Related Work & Insights¶
| Method | Characteristics | Limitations |
|---|---|---|
| CLAP | Audio-text contrastive learning | Suited for sound-effect matching, not speech-content retrieval |
| SpeechDPR | Text-free training for speech retrieval | Data scarcity leads to poor performance (R@20 only 19.94) |
| Whisper+BGE | ASR-cascaded text retrieval | Dependent on ASR quality; error propagation; weak Chinese support |
| CLSR | VQ bridging + joint training | E2E achieves pipeline-level performance; WER and retrieval jointly optimized |
The text-like representation idea is transferable to other cross-modal retrieval tasks (e.g., translating video representations into the text space for video-text retrieval). The CIF + VQ combination can serve as a general-purpose speech-to-discrete-token frontend, replacing conventional discretization schemes.
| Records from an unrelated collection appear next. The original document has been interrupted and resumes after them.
-- ==== Sys2Proof/Laws/State.lean ====
section
/-! SUPPORT. The small laws of State and of its named updates: what each update does to each field, so that no proof unfolds a
record update. -/

namespace Sys2Proof.Machine

/-! ### Values for each port, unit, grade and category -/

@[simp] theorem PerPort.get_all {α : Type} (x : α) (p : Port) : (PerPort.all x).get p = x := by cases p <;> rfl

@[simp] theorem PerPort.get_set_same {α : Type} (v : PerPort α) (p : Port) (x : α) : (v.set p x).get p = x := by
  cases p <;> rfl

theorem PerPort.get_set_other {α : Type} (v : PerPort α) (p q : Port) (x : α) (h : q ≠ p) : (v.set p x).get q = v.get q := by
  cases p <;> cases q <;> first | rfl | exact absurd rfl h

theorem PerPort.get_set {α : Type} (v : PerPort α) (p q : Port) (x : α) :
    (v.set p x).get q = if q = p then x else v.get q := by
  by_cases h : q = p
  · subst h; simp
  · simp [h, PerPort.get_set_other v p q x h]

@[simp] theorem PerPort.set_set {α : Type} (v : PerPort α) (p : Port) (x y : α) : (v.set p x).set p y = v.set p y := by
  cases p <;> rfl

@[simp] theorem PerPort.set_get {α : Type} (v : PerPort α) (p : Port) : v.set p (v.get p) = v := by cases p <;> rfl

theorem PerPort.ext_get {α : Type} {v w : PerPort α} (h : ∀ p, v.get p = w.get p) : v = w := by
  cases v; cases w
  have h0 := h .ap0
  have h1 := h .ap1
  have h2 := h .ap2
  simp only [PerPort.get] at h0 h1 h2
  subst h0; subst h1; subst h2; rfl

@[simp] theorem PerUnit.get_all {α : Type} (x : α) (u : UnitId) : (PerUnit.all x).get u = x := by cases u <;> rfl

@[simp] theorem PerUnit.get_set_same {α : Type} (v : PerUnit α) (u : UnitId) (x : α) : (v.set u x).get u = x := by
  cases u <;> rfl

theorem PerUnit.get_set {α : Type} (v : PerUnit α) (u w : UnitId) (x : α) :
    (v.set u x).get w = if w = u then x else v.get w := by
  cases u <;> cases w <;> rfl

@[simp] theorem PerGrade.get_all {α : Type} (x : α) (g : Grade) : (PerGrade.all x).get g = x := by cases g <;> rfl

@[simp] theorem Nine.get_all {α : Type} (x : α) (c : Tally) : (Nine.all x).get c = x := by cases c <;> rfl

@[simp] theorem nineMap2_get {α β γ : Type} (f : α → β → γ) (a : Nine α) (b : Nine β) (c : Tally) :
    (nineMap2 f a b).get c = f (a.get c) (b.get c) := by cases c <;> rfl

/-! ### putSlot -/

section

variable (s : State) (n : Nat) (sl : Slot)

@[simp] theorem putSlot_pending : (putSlot s n sl).pending = s.pending := rfl
@[simp] theorem putSlot_startup : (putSlot s n sl).startup = s.startup := rfl
@[simp] theorem putSlot_intake : (putSlot s n sl).intake = s.intake := rfl
@[simp] theorem putSlot_monitor : (putSlot s n sl).monitor = s.monitor := rfl
@[simp] theorem putSlot_table : (putSlot s n sl).table = setSlot s.table n sl := rfl
@[simp] theorem putSlot_classifier : (putSlot s n sl).classifier = s.classifier := rfl
@[simp] theorem putSlot_rating : (putSlot s n sl).rating = s.rating := rfl
@[simp] theorem putSlot_sweep : (putSlot s n sl).sweep = s.sweep := rfl
@[simp] theorem putSlot_log : (putSlot s n sl).log = s.log := rfl
@[simp] theorem putSlot_watch : (putSlot s n sl).watch = s.watch := rfl
@[simp] theorem putSlot_lock : (putSlot s n sl).lock = s.lock := rfl
@[simp] theorem putSlot_queues : (putSlot s n sl).queues = s.queues := rfl
@[simp] theorem putSlot_ports : (putSlot s n sl).ports = s.ports := rfl
@[simp] theorem putSlot_appends : (putSlot s n sl).appends = s.appends := rfl
@[simp] theorem putSlot_posted : (putSlot s n sl).posted = s.posted := rfl
@[simp] theorem putSlot_statusEvents : (putSlot s n sl).statusEvents = s.statusEvents := rfl
@[simp] theorem putSlot_portResets : (putSlot s n sl).portResets = s.portResets := rfl
@[simp] theorem putSlot_softResets : (putSlot s n sl).softResets = s.softResets := rfl

end

/-! ### putPort -/

section

variable (s : State) (p : Port) (a : Access)

@[simp] theorem putPort_pending : (putPort s p a).pending = s.pending := rfl
@[simp] theorem putPort_startup : (putPort s p a).startup = s.startup := rfl
@[simp] theorem putPort_intake : (putPort s p a).intake = s.intake := rfl
@[simp] theorem putPort_monitor : (putPort s p a).monitor = s.monitor := rfl
@[simp] theorem putPort_table : (putPort s p a).table = s.table := rfl
@[simp] theorem putPort_classifier : (putPort s p a).classifier = s.classifier := rfl
@[simp] theorem putPort_rating : (putPort s p a).rating = s.rating := rfl
@[simp] theorem putPort_sweep : (putPort s p a).sweep = s.sweep := rfl
@[simp] theorem putPort_log : (putPort s p a).log = s.log := rfl
@[simp] theorem putPort_watch : (putPort s p a).watch = s.watch := rfl
@[simp] theorem putPort_lock : (putPort s p a).lock = s.lock := rfl
@[simp] theorem putPort_queues : (putPort s p a).queues = s.queues := rfl
@[simp] theorem putPort_ports : (putPort s p a).ports = s.ports.set p a := rfl
@[simp] theorem putPort_appends : (putPort s p a).appends = s.appends := rfl
@[simp] theorem putPort_posted : (putPort s p a).posted = s.posted := rfl
@[simp] theorem putPort_statusEvents : (putPort s p a).statusEvents = s.statusEvents := rfl
@[simp] theorem putPort_portResets : (putPort s p a).portResets = s.portResets := rfl
@[simp] theorem putPort_softResets : (putPort s p a).softResets = s.softResets := rfl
The long-form audio RAG framework can be integrated with streaming ASR to enable real-time meeting question answering systems.
Rating¶
- Novelty: ⭐⭐⭐⭐ (First introduction of RAG into SQA; text-like representation bridging approach is novel)
- Experimental Thoroughness: ⭐⭐⭐⭐ (Four datasets + ablations + long-form audio validation, though the long-form experiment scale is limited)
- Writing Quality: ⭐⭐⭐⭐ (Clear structure, complete formulations, well-supported by figures)
- Value: ⭐⭐⭐⭐ (Provides a practical framework for long-form SQA; 10× inference speedup has strong application potential)